Double-ionization mechanisms of magnesium driven by electron impact

TL;DR

This paper investigates the double ionization of magnesium caused by electron impact using classical mechanics, classifying mechanisms and comparing theoretical predictions with experimental data.

Contribution

It introduces a comprehensive classical four-body model that classifies double-ionization mechanisms and predicts their relative importance, aligning with experimental observations.

Findings

Eight double-ionization mechanisms identified

Delay and inner shell ionization mechanisms depend on electron correlations

Theoretical predictions agree with experimental prominence of mechanisms

Abstract

We study double ionization of Mg by electron impact through the vantage point of classical mechanics. We consider all electron-electron correlations in a Coulomb four-body problem, where three electrons belong to the atom and the fourth electron causes the impact ionization.
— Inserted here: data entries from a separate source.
/-- Management commands of colours and keys. -/
def colourTurns : Instr → Option Event
  | .colSet f colour fn prot kslot => some ((colSetCommand f colour fn prot kslot).event f)
  | .imgBind f colour i => some ((imgBindCommand f colour i).event f)
  | .keyRelease f colour addr blob => some ((keyReleaseCommand f colour addr blob).event f)
  | .keyZero f colour => some ((keyZeroCommand f colour).event f)
  | _ => none

/-- PREEMPT and SWEEP (R405, R420, R421). -/
def preemptCommand (f fn : Nat) : Command :=
  let g := fn % 256
  { op := 8
    checks := fun s => [(15 < g, 5), (f ≠ 0, 4), ((s.fn g).csax = 0x3FF, 5)]
    done := fun s t => ((s.fn g).en = true → (∃ e ∈ s.teams, e.2.fn = g) → (t.fn f).mend = 0 ∧ (t.fn f).mextent = some g ∧
        ∀ e ∈ s.teams, e.2.fn = g → (e.1, e.2.task, e.2.index) ∈ (t.fn f).mteams) ∧
      ((s.fn g).en = false ∨ (∀ e ∈ s.teams, e.2.fn ≠ g) → (t.fn f).mend = 2) ∧ only [.sec] s t }
def sweepCommand (f : Nat) : Command :=
  { op := 9
    checks := fun _ => [(f ≠ 0, 4)]
    done := fun s t => (t.fn f).mend = 2 ∧ (t.fn f).arg 32 4 = t.sec.passRun.toNat ∧
      (s.sec.passRun ≠ 0 → t.sec.passRun = s.sec.passRun ∧ t.sec.gathered = s.sec.gathered) ∧
      (s.sec.passRun = 0 → t.sec.passRun = s.sec.passDone + 1 ∧ t.sec.gathered.length ≤ 64 ∧
        ∀ i ∈ t.sec.gathered, ∃ e ∈ s.sec.exts, e.1 = i ∧ e.2.state = 3) ∧ only [.sec] s t }

/-- The other management commands, the end of one and of a sweep. -/
def sweepTurns : Instr → Option Event
  | .preempt f fn => some ((preemptCommand f fn).event f)
  | .sweep f => some ((sweepCommand f).event f)
  | .mcmdUnlistedOp f op => some
      { ok := fun _ => f < 16 ∧ ¬(1 ≤ op % 256 ∧ op % 256 ≤ 9)
        gives := fun s t => commands f (op % 256) [(True, 3)] True s t }
  | .managementCommandEnd f => some
      { ok := fun s => (s.fn f).mstatus = 1 ∧ ((s.fn f).mend ≠ 0 ∨ ∃ u, s.resolveCmd f = some u)
        gives := fun s t => t.io.out = s.io.out ++ [.msix f 0] ∧ (t.fn f).mend = 0 ∧ (t.fn f).mextent = none ∧
          ((s.fn f).mend ≠ 0 → (t.fn f).mstatus = (s.fn f).mend ∧ t.mem = s.mem ∧ only [.sec, .io] s t) ∧
          ((s.fn f).mend = 0 → (s.fn f).mop ≠ 7 → (t.fn f).mstatus = 2) ∧
          ((s.fn f).mend = 0 → ∀ i, (s.fn f).mop = 3 → (s.fn f).mextent = some i → i < 1024 → (s.ext i).state = 2 →
            (t.ext i).state = 3) }
  | .sweepPassComplete => some
      { ok := fun s => s.sec.passRun ≠ 0 ∧ s.tagsComing = false
        gives := fun s t => t.sec.passDone = s.sec.passRun ∧ t.sec.passRun = 0 ∧ t.sec.gathered = [] ∧
          (∀ i ∈ s.sec.gathered, (t.ext i).state = 0) ∧ t.io.out = s.io.out ++ [.msix 0 1] ∧
          t.mem.bytes = s.mem.bytes ∧
          (∀ g, Store.read t.mem.tags g ≠ 0 → ∃ b, (g, b) ∈ s.mem.tags ∧
            s.revoked ⟨BitVec.ofNat 128 (leNat (s.mem.bytes.readN (16 * g) 16)), true⟩ = false) ∧
          ∀ n C, s.ctx n = some C → ∃ C', t.ctx n = some C' ∧ C'.c = C.c ∧ ∀ r, r < 31 → C'.ctag.getLsbD r = (C.ctag.getLsbD r &&
            !s.revoked ⟨BitVec.ofNat 128 ((C.reg (2 * r)).toNat + 2 ^ 64 * (C.reg (2 * r + 1)).toNat), true⟩) }
  | _ => none

/-! The reset of a function and the host interface (R423, R424, R442, R443, R457). -/

/-- Nothing of a function is left at work: no task, no resident or saved team, no waiting transfer; its colours are
invalid, their lines gone, their storage zero. -/
structure scrubbed (s t : State) (f : Nat) : Prop where
  tasks : ∀ e ∈ t.sched.tasks, e.2.fn ≠ f
  saves : ∀ e ∈ t.sched.saves, e.2.team.fn ≠ f
  colours : ∀ c ∈ s.coloursOf f, (t.colour c).valid = false
  lines : ∀ e ∈ t.mem.l1, l1Colour e.1 ∉ s.coloursOf f
  waits : (t.fn f).flr = 6 ∧ (t.fn f).waiting = [] ∧ (t.fn f).scrub = s.scrubList f

/-- A reset asked for: nothing while one runs, else steps 1 to 5. -/
def resets (s t : State) (f : Nat) : Prop := ((s.fn f).flr ≠ 0 → t = s) ∧ ((s.fn f).flr = 0 → scrubbed s t f)

/-- A change of TDISP state: from one, to another; in any other nothing. -/
def tdi (f a b : Nat) (s t : State) : Prop :=
  ((s.fn f).tdi ≠ a → t = s) ∧ ((s.fn f).tdi = a → (t.fn f).tdi = b ∧ (t.fn f).en = (s.fn f).en ∧ only [.sec] s t)
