-- ==== Sys2Proof/Laws/Store.lean ====
section
/-! SUPPORT. Laws of tables, stores and memory: reading after a write, and the canonical form. -/

namespace Sys2Proof.Machine

theorem Tbl.get_set {α : Type} (t : Tbl α) (x y : Nat) (a : α) :
    Tbl.get (Tbl.set t x a) y = if x = y then some a else Tbl.get t y := by
  induction t with
  | nil => simp [Tbl.set, Tbl.get]
  | cons e r ih =>
    obtain ⟨k, b⟩ := e
    simp only [Tbl.set]
    split
    · simp [Tbl.get]
    · split
      · subst_vars; simp only [Tbl.get]; split <;> simp_all
      · simp only [Tbl.get, ih]; split <;> split <;> simp_all

@[simp] theorem Tbl.get_set_same {α : Type} (t : Tbl α) (x : Nat) (a : α) : Tbl.get (Tbl.set t x a) x = some a := by
  simp [Tbl.get_set]

theorem Tbl.get_set_other {α : Type} (t : Tbl α) {x y : Nat} (a : α) (h : x ≠ y) :
    Tbl.get (Tbl.set t x a) y = Tbl.get t y := by
  simp [Tbl.get_set, h]

theorem Tbl.set_set {α : Type} (t : Tbl α) (x : Nat) (a b : α) : Tbl.set (Tbl.set t x a) x b = Tbl.set t x b := by
  induction t with
  | nil => simp [Tbl.set]
  | cons e r ih =>
    obtain ⟨k, c⟩ := e
    simp only [Tbl.set]
    split
    · simp [Tbl.set]
    · split
      · simp [Tbl.set]
      · rename_i h1 h2; simp [Tbl.set, h1, h2, ih]

theorem Tbl.get_keep {α : Type} (t : Tbl α) (p : Nat → Bool) (y : Nat) :
    Tbl.get (Tbl.keep t p) y = if p y then Tbl.get t y else none := by
  induction t with
  | nil => simp [Tbl.keep, Tbl.get]
  | cons e r ih =>
    obtain ⟨k, b⟩ := e
    have ih' : Tbl.get (List.filter (fun e => p e.1) r) y = if p y then Tbl.get r y else none := ih
    by_cases hk : k = y
    · subst hk; cases hp : p k <;> simp [Tbl.keep, Tbl.get, ih', hp]
    · cases hp : p k <;> simp [Tbl.keep, Tbl.get, ih', hp, hk]

theorem Tbl.erase_eq {α : Type} (t : Tbl α) (x : Nat) : Tbl.erase t x = Tbl.keep t (fun k => k != x) := rfl

theorem Tbl.get_erase {α : Type} (t : Tbl α) (x y : Nat) :
    Tbl.get (Tbl.erase t x) y = if x = y then none else Tbl.get t y := by
  rw [Tbl.erase_eq, Tbl.get_keep]
  by_cases h : x = y
  · simp [h]
  · simp [h, Ne.symm h]

/-- A written word is read back; every other word is as before. -/
theorem Store.read_write {w : Nat} (s : Store w) (i j : Nat) (x : BitVec w) :
    Store.read (Store.write s i x) j = if i = j then x else Store.read s j := by
  unfold Store.read Store.write
  by_cases hx : x = 0
  · by_cases h : i = j <;> simp [hx, h, Tbl.get_erase]
  · rw [if_neg hx]
    by_cases h : i = j <;> simp [h, Tbl.get_set]

@[simp] theorem Store.read_write_same {w : Nat} (s : Store w) (i : Nat) (x : BitVec w) :
    Store.read (Store.write s i x) i = x := by simp [Store.read_write]

theorem Store.read_write_other {w : Nat} (s : Store w) {i j : Nat} (x : BitVec w) (h : i ≠ j) :
    Store.read (Store.write s i x) j = Store.read s j := by simp [Store.read_write, h]

theorem Store.read_clear {w : Nat} (s : Store w) (lo hi j : Nat) :
    Store.read (Store.clear s lo hi) j = if lo ≤ j ∧ j < hi then 0 else Store.read s j := by
  unfold Store.read Store.clear
  rw [Tbl.get_keep]
  by_cases h1 : j < lo <;> by_cases h2 : hi ≤ j <;> simp [h1, h2]

theorem Memory.read_write (m : Memory) (a c : Nat) (b : Byte) :
    (m.write a b).read c = if a = c then b else m.read c := Store.read_write (w := 8) m a c b

/-- A byte outside the bytes written reads as before. -/
theorem Memory.read_writeN_outside (m : Memory) (a c : Nat) (bs : List Byte) (h : c < a ∨ a + bs.length ≤ c) :
    (m.writeN a bs).read c = m.read c := by
  induction bs generalizing m a with
  | nil => rfl
  | cons b bs ih =>
    simp only [List.length_cons] at h
    rw [Memory.writeN, ih _ _ (by omega), Memory.read_write, if_neg (by omega)]

/-- A byte inside the bytes written reads as the byte written there. -/
theorem Memory.read_writeN_inside (m : Memory) (a i : Nat) (bs : List Byte) (h : i < bs.length) :
    (m.writeN a bs).read (a + i) = bs[i] := by
  induction bs generalizing m a i with
  | nil => simp at h
  | cons b bs ih =>
    cases i with
    | zero =>
      rw [Memory.writeN, Memory.read_writeN_outside _ _ _ _ (by omega), Memory.read_write]
      simp
    | succ i =>
      have := ih (m.write a b) (a + 1) i (by simpa using h)
      rw [Memory.writeN, show a + (i + 1) = a + 1 + i by omega, this]
      simp

/-! The canonical form. -/

theorem Tbl.above_mono {α : Type} (t : Tbl α) {lo lo' : Nat} (h : lo' ≤ lo) (w : Tbl.above lo t = true) :
    Tbl.above lo' t = true := by
  cases t with
  | nil => rfl
  | cons e r => obtain ⟨k, a⟩ := e; simp [Tbl.above] at *; exact ⟨by omega, w.2⟩

theorem Tbl.above_set {α : Type} (t : Tbl α) (x : Nat) (a : α) (lo : Nat) (w : Tbl.above lo t = true) (h : lo ≤ x) :
    Tbl.above lo (Tbl.set t x a) = true := by
  induction t generalizing lo with
  | nil => simp [Tbl.set, Tbl.above, h]
  | cons e r ih =>
    obtain ⟨k, b⟩ := e
    simp only [Tbl.above, Bool.and_eq_true, decide_eq_true_eq] at w
    simp only [Tbl.set]
    split
    · simp [Tbl.above, h, w.2]; omega
    · split
      · subst_vars; simp [Tbl.above, h, w.2]
      · simp [Tbl.above, w.1]; exact ih _ w.2 (by omega)

theorem Tbl.wf_set {α : Type} (t : Tbl α) (x : Nat) (a : α) (w : Tbl.wf t = true) : Tbl.wf (Tbl.set t x a) = true :=
  Tbl.above_set t x a 0 w (Nat.zero_le _)

theorem Tbl.above_keep {α : Type} (t : Tbl α) (p : Nat → Bool) (lo : Nat) (w : Tbl.above lo t = true) :
    Tbl.above lo (Tbl.keep t p) = true := by
  induction t generalizing lo with
  | nil => rfl
  | cons e r ih =>
    obtain ⟨k, b⟩ := e
    simp only [Tbl.above, Bool.and_eq_true, decide_eq_true_eq] at w
    have ih' := ih (k + 1) w.2
    cases hp : p k
    · rw [show Tbl.keep ((k, b) :: r) p = Tbl.keep r p by simp [Tbl.keep, hp]]
      exact Tbl.above_mono _ (by omega) ih'
    · rw [show Tbl.keep ((k, b) :: r) p = (k, b) :: Tbl.keep r p by simp [Tbl.keep, hp]]
      simp [Tbl.above, w.1, ih']

theorem Tbl.wf_keep {α : Type} (t : Tbl α) (p : Nat → Bool) (w : Tbl.wf t = true) : Tbl.wf (Tbl.keep t p) = true :=
  Tbl.above_keep t p 0 w

theorem Tbl.mem_set {α : Type} (t : Tbl α) (x : Nat) (a : α) (e : Nat × α) (h : e ∈ Tbl.set t x a) :
    e = (x, a) ∨ e ∈ t := by
  induction t with
  | nil => simp [Tbl.set] at h; simp [h]
  | cons f r ih =>
    obtain ⟨k, b⟩ := f
    simp only [Tbl.set] at h
    split at h
    · simp only [List.mem_cons] at h ⊢; exact h
    · split at h
      · simp only [List.mem_cons] at h ⊢; tauto
      · simp only [List.mem_cons] at h
        rcases h with h | h
        · exact .inr (by simp [h])
        · rcases ih h with h | h
          · exact .inl h
          · exact .inr (by simp [h])

theorem Store.wf_keep {w : Nat} (s : Store w) (p : Nat → Bool) (h : Store.wf s = true) : Store.wf (Tbl.keep s p) = true := by
  simp only [Store.wf, Bool.and_eq_true, List.all_eq_true] at *
  exact ⟨Tbl.wf_keep s p h.1, fun e he => h.2 e (List.mem_of_mem_filter he)⟩

theorem Store.wf_write {w : Nat} (s : Store w) (i : Nat) (x : BitVec w) (h : Store.wf s = true) :
    Store.wf (Store.write s i x) = true := by
  unfold Store.write
  by_cases hx : x = 0
  · rw [if_pos hx, Tbl.erase_eq]; exact Store.wf_keep s _ h
  · rw [if_neg hx]
    simp only [Store.wf, Bool.and_eq_true, List.all_eq_true] at *
    refine ⟨Tbl.wf_set s i x h.1, fun e he => ?_⟩
    rcases Tbl.mem_set s i x e he with rfl | he
    · simpa using hx
    · exact h.2 e he

theorem Store.wf_clear {w : Nat} (s : Store w) (lo hi : Nat) (h : Store.wf s = true) :
    Store.wf (Store.clear s lo hi) = true := Store.wf_keep s _ h

theorem Memory.wf_write (m : Memory) (a : Nat) (b : Byte) (h : m.wf = true) : (m.write a b).wf = true :=
  Store.wf_write (w := 8) m a b h

theorem Memory.wf_writeN (m : Memory) (a : Nat) (bs : List Byte) (h : m.wf = true) : (m.writeN a bs).wf = true := by
  induction bs generalizing m a with
  | nil => exact h
  | cons b bs ih => exact ih _ _ (Memory.wf_write m a b h)

end Sys2Proof.Machine
end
From our model we compute the double-ionization probability of Mg for impact energies from 15, to 125 eV. Double ionization occurs through eight double-ionization mechanisms, which we classify into four categories: inner shell capture, direct, delay and ionized inner shell mechanisms. We show that delay and ionized inner shell mechanisms require electron-electron correlations among the four electrons, and are responsible for the second increase in the double-ionization probability. Furthermore, we show that our theoretical prediction about the relative prominence of certain double ionization mechanisms is in agreement with experimental results on the relative prominence of non-first- over first-order mechanisms.